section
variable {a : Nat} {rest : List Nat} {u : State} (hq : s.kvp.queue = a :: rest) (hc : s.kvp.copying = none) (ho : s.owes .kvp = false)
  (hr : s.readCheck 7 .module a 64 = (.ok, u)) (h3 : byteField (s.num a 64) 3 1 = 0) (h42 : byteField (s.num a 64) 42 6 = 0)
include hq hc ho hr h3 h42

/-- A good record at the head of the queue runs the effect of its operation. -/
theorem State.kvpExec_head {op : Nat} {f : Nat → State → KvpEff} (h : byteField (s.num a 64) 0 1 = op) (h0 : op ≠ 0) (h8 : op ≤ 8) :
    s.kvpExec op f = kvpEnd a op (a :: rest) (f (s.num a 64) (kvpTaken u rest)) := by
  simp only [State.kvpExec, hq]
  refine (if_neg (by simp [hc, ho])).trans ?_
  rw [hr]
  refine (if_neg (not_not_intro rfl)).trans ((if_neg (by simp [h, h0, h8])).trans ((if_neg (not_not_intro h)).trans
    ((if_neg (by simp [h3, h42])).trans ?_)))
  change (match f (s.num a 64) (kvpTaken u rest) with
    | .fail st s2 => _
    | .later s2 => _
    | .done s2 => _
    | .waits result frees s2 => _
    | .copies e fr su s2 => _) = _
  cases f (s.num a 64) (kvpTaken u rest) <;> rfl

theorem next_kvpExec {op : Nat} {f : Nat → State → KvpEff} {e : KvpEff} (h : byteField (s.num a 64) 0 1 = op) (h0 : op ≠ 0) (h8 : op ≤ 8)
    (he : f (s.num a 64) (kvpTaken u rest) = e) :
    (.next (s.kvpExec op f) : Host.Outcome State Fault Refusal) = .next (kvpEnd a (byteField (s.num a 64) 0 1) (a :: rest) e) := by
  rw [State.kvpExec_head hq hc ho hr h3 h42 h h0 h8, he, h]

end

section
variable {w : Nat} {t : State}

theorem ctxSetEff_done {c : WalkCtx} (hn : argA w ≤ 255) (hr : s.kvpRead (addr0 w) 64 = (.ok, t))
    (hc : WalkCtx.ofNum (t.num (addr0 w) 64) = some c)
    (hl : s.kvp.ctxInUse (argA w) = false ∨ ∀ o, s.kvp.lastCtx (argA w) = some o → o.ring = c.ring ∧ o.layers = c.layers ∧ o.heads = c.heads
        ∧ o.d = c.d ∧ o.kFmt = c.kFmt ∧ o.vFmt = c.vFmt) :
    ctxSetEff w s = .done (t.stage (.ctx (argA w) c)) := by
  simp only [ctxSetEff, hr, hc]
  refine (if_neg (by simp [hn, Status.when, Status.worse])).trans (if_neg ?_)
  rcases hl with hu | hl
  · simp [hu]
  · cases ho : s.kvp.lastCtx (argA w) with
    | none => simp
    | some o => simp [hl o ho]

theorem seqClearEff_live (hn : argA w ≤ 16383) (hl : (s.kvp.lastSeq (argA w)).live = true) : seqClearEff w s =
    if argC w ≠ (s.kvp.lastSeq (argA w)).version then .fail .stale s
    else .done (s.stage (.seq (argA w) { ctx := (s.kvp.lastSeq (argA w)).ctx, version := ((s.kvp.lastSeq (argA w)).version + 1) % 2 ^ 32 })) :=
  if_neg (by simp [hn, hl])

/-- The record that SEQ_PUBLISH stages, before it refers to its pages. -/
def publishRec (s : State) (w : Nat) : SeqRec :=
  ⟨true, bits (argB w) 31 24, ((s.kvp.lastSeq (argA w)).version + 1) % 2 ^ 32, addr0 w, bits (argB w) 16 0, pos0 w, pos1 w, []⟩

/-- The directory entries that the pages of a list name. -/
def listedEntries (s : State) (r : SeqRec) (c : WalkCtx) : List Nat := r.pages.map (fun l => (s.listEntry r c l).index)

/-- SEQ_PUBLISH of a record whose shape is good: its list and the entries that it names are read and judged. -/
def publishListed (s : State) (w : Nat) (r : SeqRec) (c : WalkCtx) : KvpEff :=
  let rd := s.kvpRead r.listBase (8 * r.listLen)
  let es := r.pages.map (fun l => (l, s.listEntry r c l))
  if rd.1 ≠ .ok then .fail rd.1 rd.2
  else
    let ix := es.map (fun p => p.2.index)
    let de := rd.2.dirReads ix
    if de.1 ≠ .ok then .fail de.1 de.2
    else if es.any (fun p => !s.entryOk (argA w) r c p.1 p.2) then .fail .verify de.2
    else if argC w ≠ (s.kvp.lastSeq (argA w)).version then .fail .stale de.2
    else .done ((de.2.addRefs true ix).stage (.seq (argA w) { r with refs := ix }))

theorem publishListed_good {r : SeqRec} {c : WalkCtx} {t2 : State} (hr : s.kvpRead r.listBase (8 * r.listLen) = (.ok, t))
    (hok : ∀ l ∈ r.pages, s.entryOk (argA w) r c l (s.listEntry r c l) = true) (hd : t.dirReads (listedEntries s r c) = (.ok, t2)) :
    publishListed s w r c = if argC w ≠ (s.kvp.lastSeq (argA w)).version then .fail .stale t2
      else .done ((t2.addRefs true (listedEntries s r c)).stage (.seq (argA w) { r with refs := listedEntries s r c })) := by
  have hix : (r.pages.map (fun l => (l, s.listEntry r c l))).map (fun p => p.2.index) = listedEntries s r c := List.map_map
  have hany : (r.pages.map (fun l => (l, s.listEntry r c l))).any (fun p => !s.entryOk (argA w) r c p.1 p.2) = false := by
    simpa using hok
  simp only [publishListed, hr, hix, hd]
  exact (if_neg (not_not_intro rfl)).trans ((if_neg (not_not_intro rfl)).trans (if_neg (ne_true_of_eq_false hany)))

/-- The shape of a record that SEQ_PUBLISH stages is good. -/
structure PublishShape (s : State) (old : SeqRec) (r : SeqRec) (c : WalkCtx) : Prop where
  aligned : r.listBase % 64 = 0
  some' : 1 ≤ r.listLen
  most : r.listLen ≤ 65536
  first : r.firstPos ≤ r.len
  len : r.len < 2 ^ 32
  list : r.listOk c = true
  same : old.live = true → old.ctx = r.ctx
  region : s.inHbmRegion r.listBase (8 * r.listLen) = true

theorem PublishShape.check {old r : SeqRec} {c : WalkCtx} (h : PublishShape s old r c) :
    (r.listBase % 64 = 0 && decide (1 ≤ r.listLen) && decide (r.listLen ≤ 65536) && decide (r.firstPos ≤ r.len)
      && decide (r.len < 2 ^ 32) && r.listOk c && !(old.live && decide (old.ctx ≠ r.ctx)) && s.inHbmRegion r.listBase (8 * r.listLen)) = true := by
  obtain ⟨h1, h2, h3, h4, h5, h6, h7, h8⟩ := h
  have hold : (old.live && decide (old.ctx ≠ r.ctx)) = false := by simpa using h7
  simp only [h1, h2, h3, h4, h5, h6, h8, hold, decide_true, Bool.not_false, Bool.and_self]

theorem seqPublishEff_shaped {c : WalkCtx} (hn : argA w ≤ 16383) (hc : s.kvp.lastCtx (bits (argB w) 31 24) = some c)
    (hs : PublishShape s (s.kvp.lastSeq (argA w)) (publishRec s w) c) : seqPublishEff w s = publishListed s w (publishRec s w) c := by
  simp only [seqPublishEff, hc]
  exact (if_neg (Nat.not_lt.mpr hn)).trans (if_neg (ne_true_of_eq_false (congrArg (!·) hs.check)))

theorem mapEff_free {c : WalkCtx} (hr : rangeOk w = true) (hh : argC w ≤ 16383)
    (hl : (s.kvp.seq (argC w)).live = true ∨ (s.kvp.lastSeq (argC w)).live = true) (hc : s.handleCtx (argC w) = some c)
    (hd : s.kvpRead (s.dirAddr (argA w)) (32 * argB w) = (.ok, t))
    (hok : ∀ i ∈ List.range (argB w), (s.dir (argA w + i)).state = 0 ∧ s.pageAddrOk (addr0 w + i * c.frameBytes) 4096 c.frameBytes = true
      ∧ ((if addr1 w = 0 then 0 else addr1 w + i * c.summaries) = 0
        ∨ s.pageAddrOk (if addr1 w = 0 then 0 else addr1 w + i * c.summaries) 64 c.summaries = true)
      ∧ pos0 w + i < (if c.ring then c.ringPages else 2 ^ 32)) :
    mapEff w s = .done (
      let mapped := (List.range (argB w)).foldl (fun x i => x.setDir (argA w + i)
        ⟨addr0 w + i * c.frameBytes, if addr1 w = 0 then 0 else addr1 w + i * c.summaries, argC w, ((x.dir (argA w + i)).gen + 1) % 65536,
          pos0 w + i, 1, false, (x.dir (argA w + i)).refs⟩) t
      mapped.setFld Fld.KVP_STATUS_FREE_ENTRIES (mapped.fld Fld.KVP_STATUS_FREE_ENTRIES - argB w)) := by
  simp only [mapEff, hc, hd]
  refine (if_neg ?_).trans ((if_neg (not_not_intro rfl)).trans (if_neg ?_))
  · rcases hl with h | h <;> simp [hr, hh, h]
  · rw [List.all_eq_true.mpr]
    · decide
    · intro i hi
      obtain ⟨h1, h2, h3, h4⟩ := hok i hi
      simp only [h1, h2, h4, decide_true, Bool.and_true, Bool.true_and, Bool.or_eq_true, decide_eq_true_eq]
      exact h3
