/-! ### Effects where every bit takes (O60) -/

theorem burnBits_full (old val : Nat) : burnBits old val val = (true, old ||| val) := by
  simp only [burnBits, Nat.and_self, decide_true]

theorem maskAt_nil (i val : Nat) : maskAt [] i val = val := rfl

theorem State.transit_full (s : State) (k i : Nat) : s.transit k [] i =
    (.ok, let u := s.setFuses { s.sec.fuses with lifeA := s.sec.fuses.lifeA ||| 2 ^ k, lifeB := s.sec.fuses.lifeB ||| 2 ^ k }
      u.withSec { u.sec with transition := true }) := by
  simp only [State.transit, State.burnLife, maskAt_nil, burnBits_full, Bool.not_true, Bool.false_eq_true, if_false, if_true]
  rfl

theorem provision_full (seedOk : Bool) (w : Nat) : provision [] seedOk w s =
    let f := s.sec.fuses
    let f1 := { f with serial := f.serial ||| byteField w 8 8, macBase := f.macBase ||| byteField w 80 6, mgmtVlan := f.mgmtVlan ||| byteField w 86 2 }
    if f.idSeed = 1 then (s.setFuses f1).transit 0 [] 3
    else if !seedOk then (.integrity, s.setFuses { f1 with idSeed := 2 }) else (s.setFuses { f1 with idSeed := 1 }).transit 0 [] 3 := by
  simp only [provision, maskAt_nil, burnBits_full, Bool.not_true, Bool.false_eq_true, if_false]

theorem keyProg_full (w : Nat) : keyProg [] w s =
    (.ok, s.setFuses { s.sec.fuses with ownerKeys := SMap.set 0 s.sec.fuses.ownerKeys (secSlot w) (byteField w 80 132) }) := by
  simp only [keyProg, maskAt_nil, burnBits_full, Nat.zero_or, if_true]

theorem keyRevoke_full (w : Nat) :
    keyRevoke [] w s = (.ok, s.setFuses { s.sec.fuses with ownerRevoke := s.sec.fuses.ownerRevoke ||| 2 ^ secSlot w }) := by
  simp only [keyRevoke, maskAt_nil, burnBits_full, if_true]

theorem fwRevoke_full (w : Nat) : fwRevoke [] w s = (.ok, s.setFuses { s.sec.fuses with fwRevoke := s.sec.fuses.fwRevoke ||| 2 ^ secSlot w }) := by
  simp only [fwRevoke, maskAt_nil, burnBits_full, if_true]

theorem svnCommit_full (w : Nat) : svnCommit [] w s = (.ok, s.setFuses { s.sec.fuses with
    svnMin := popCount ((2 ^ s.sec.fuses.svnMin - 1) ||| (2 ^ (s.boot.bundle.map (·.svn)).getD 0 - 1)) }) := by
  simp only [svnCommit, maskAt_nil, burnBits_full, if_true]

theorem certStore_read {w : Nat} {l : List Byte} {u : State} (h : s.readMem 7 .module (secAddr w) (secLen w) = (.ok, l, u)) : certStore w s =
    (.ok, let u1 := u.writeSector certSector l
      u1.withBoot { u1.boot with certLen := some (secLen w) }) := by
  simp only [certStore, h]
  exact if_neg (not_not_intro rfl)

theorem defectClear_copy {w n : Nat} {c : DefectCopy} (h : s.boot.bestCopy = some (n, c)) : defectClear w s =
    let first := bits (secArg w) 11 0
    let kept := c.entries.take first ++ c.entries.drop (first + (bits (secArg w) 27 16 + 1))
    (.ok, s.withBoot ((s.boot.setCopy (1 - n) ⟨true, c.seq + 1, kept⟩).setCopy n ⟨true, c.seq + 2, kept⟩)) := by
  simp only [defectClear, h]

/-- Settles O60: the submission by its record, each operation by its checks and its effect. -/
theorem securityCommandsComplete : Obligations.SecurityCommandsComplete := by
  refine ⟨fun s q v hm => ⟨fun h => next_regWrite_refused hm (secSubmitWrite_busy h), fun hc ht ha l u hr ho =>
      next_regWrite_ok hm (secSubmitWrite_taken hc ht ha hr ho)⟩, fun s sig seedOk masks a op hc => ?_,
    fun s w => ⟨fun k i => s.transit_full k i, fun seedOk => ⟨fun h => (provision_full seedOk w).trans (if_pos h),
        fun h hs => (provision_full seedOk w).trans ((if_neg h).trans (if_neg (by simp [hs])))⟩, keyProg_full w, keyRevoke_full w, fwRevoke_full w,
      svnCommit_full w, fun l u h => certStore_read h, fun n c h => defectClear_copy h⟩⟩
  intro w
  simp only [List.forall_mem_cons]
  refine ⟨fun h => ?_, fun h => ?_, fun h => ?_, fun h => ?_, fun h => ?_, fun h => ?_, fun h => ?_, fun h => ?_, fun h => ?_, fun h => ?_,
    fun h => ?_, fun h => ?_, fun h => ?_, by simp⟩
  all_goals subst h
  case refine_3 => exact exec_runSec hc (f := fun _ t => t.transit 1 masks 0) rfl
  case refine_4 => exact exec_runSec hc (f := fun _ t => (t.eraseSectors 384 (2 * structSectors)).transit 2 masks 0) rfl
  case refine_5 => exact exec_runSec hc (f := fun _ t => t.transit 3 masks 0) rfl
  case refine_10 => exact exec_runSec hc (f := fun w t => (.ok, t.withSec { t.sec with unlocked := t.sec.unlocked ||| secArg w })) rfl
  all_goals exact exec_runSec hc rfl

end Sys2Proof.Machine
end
++++++++
• Work item
Copy every line from the entries that contains the word "record".

• Finished exercise
/-- A good record at the head of the queue runs the effect of its operation. -/
/-- The record that SEQ_PUBLISH stages, before it refers to its pages. -/
/-- SEQ_PUBLISH of a record whose shape is good: its list and the entries that it names are read and judged. -/
/-- The shape of a record that SEQ_PUBLISH stages is good. -/
/-- Settles O60: the submission by its record, each operation by its checks and its effect. -/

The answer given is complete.